* **Task to carry out**: In the data that follows, find the line with "s.gl := rfl"; transcribe it, every later line up to the one with "s.fw := rfl", and that line as well, exactly and with no others.

* **Given data**:
:::::

/-! ## setSlice -/

@[simp] theorem setSlice_pending (c : Nat) (v : Slice) : (s.setSlice c v).pending = s.pending := rfl
@[simp] theorem setSlice_ctrs (c : Nat) (v : Slice) : (s.setSlice c v).ctrs = s.ctrs := rfl
@[simp] theorem setSlice_holdq (c : Nat) (v : Slice) : (s.setSlice c v).holdq = s.holdq := rfl
@[simp] theorem setSlice_trail (c : Nat) (v : Slice) : (s.setSlice c v).trail = s.trail := rfl
@[simp] theorem setSlice_whistle (c : Nat) (v : Slice) : (s.setSlice c v).whistle = s.whistle := rfl
@[simp] theorem setSlice_cairn (c : Nat) (v : Slice) : (s.setSlice c v).cairn = s.cairn := rfl
@[simp] theorem setSlice_cacheWays (c : Nat) (v : Slice) : (s.setSlice c v).cacheWays = s.cacheWays := rfl
@[simp] theorem setSlice_pinWays (c : Nat) (v : Slice) : (s.setSlice c v).pinWays = s.pinWays := rfl
@[simp] theorem setSlice_sliceMiss (c : Nat) (v : Slice) : (s.setSlice c v).sliceMiss = s.sliceMiss := rfl
@[simp] theorem setSlice_sliceWb (c : Nat) (v : Slice) : (s.setSlice c v).sliceWb = s.sliceWb := rfl
@[simp] theorem setSlice_mm (c : Nat) (v : Slice) : (s.setSlice c v).mm = s.mm := rfl
@[simp] theorem setSlice_gl (c : Nat) (v : Slice) : (s.setSlice c v).gl = s.gl := rfl
@[simp] theorem setSlice_pace (c : Nat) (v : Slice) : (s.setSlice c v).pace = s.pace := rfl
@[simp] theorem setSlice_pwr (c : Nat) (v : Slice) : (s.setSlice c v).pwr = s.pwr := rfl
@[simp] theorem setSlice_cool (c : Nat) (v : Slice) : (s.setSlice c v).cool = s.cool := rfl
@[simp] theorem setSlice_rng (c : Nat) (v : Slice) : (s.setSlice c v).rng = s.rng := rfl
@[simp] theorem setSlice_dict (c : Nat) (v : Slice) : (s.setSlice c v).dict = s.dict := rfl
@[simp] theorem setSlice_sums (c : Nat) (v : Slice) : (s.setSlice c v).sums = s.sums := rfl
@[simp] theorem setSlice_pack (c : Nat) (v : Slice) : (s.setSlice c v).pack = s.pack := rfl
@[simp] theorem setSlice_wimg (c : Nat) (v : Slice) : (s.setSlice c v).wimg = s.wimg := rfl
@[simp] theorem setSlice_fw (c : Nat) (v : Slice) : (s.setSlice c v).fw = s.fw := rfl
@[simp] theorem setSlice_log (c : Nat) (v : Slice) : (s.setSlice c v).log = s.log := rfl
@[simp] theorem setSlice_svc (c : Nat) (v : Slice) : (s.setSlice c v).svc = s.svc := rfl
@[simp] theorem setSlice_tap (c : Nat) (v : Slice) : (s.setSlice c v).tap = s.tap := rfl
@[simp] theorem setSlice_fuses (c : Nat) (v : Slice) : (s.setSlice c v).fuses = s.fuses := rfl
@[simp] theorem setSlice_out (c : Nat) (v : Slice) : (s.setSlice c v).out = s.out := rfl
@[simp] theorem setSlice_nowMs (c : Nat) (v : Slice) : (s.setSlice c v).nowMs = s.nowMs := rfl
@[simp] theorem setSlice_free (c : Nat) (v : Slice) : (s.setSlice c v).free = s.free := rfl
@[simp] theorem setSlice_mem (c : Nat) (v : Slice) : (s.setSlice c v).mem = s.mem := rfl
@[simp] theorem setSlice_cores (c : Nat) (v : Slice) : (s.setSlice c v).cores = s.cores := rfl
@[simp] theorem setSlice_now (c : Nat) (v : Slice) : (s.setSlice c v).now = s.now := rfl
@[simp] theorem setSlice_seq (c : Nat) (v : Slice) (k : Nat) : (s.setSlice c v).seq k = s.seq k := rfl
@[simp] theorem setSlice_arr (c : Nat) (v : Slice) (k : Nat) : (s.setSlice c v).arr k = s.arr k := rfl
@[simp] theorem setSlice_acc (c : Nat) (v : Slice) (k : Nat) : (s.setSlice c v).acc k = s.acc k := rfl
@[simp] theorem setSlice_drn (c : Nat) (v : Slice) (k : Nat) : (s.setSlice c v).drn k = s.drn k := rfl
@[simp] theorem setSlice_vec (c : Nat) (v : Slice) (k : Nat) : (s.setSlice c v).vec k = s.vec k := rfl
@[simp] theorem setSlice_bnd (c : Nat) (v : Slice) (k : Nat) : (s.setSlice c v).bnd k = s.bnd k := rfl
@[simp] theorem setSlice_cnt (c : Nat) (v : Slice) (k : Nat) : (s.setSlice c v).cnt k = s.cnt k := rfl
@[simp] theorem setSlice_eng (c : Nat) (v : Slice) (k j : Nat) : (s.setSlice c v).eng k j = s.eng k j := rfl
@[simp] theorem setSlice_dpkq (c : Nat) (v : Slice) (k : Nat) : (s.setSlice c v).dpkq k = s.dpkq k := rfl
@[simp] theorem setSlice_ctr (c : Nat) (v : Slice) (k : Nat) : (s.setSlice c v).ctr k = s.ctr k := rfl
@[simp] theorem setSlice_cairnCh (c : Nat) (v : Slice) (k : Nat) : (s.setSlice c v).cairnCh k = s.cairnCh k := rfl
@[simp] theorem setSlice_chan (c : Nat) (v : Slice) (k : Nat) : (s.setSlice c v).chan k = s.chan k := rfl
@[simp] theorem setSlice_gport (c : Nat) (v : Slice) (k : Nat) : (s.setSlice c v).gport k = s.gport k := rfl
@[simp] theorem setSlice_sliceAt_same (c : Nat) (v : Slice) : (s.setSlice c v).sliceAt c = v := by simp [setSlice, sliceAt]
theorem setSlice_sliceAt_other (c : Nat) (v : Slice) {k : Nat} (h : c ≠ k) : (s.setSlice c v).sliceAt k = s.sliceAt k := by
  simp [setSlice, sliceAt, Sparse.get_set_other _ _ _ h]
@[simp] theorem setSlice_setSlice (c : Nat) (v w : Slice) : (s.setSlice c v).setSlice c w = s.setSlice c w := by simp [setSlice]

:::::

* **Exercise output**:
@[simp] theorem setSlice_gl (c : Nat) (v : Slice) : (s.setSlice c v).gl = s.gl := rfl
@[simp] theorem setSlice_pace (c : Nat) (v : Slice) : (s.setSlice c v).pace = s.pace := rfl
@[simp] theorem setSlice_pwr (c : Nat) (v : Slice) : (s.setSlice c v).pwr = s.pwr := rfl
@[simp] theorem setSlice_cool (c : Nat) (v : Slice) : (s.setSlice c v).cool = s.cool := rfl
@[simp] theorem setSlice_rng (c : Nat) (v : Slice) : (s.setSlice c v).rng = s.rng := rfl
@[simp] theorem setSlice_dict (c : Nat) (v : Slice) : (s.setSlice c v).dict = s.dict := rfl
@[simp] theorem setSlice_sums (c : Nat) (v : Slice) : (s.setSlice c v).sums = s.sums := rfl
@[simp] theorem setSlice_pack (c : Nat) (v : Slice) : (s.setSlice c v).pack = s.pack := rfl
@[simp] theorem setSlice_wimg (c : Nat) (v : Slice) : (s.setSlice c v).wimg = s.wimg := rfl
@[simp] theorem setSlice_fw (c : Nat) (v : Slice) : (s.setSlice c v).fw = s.fw := rfl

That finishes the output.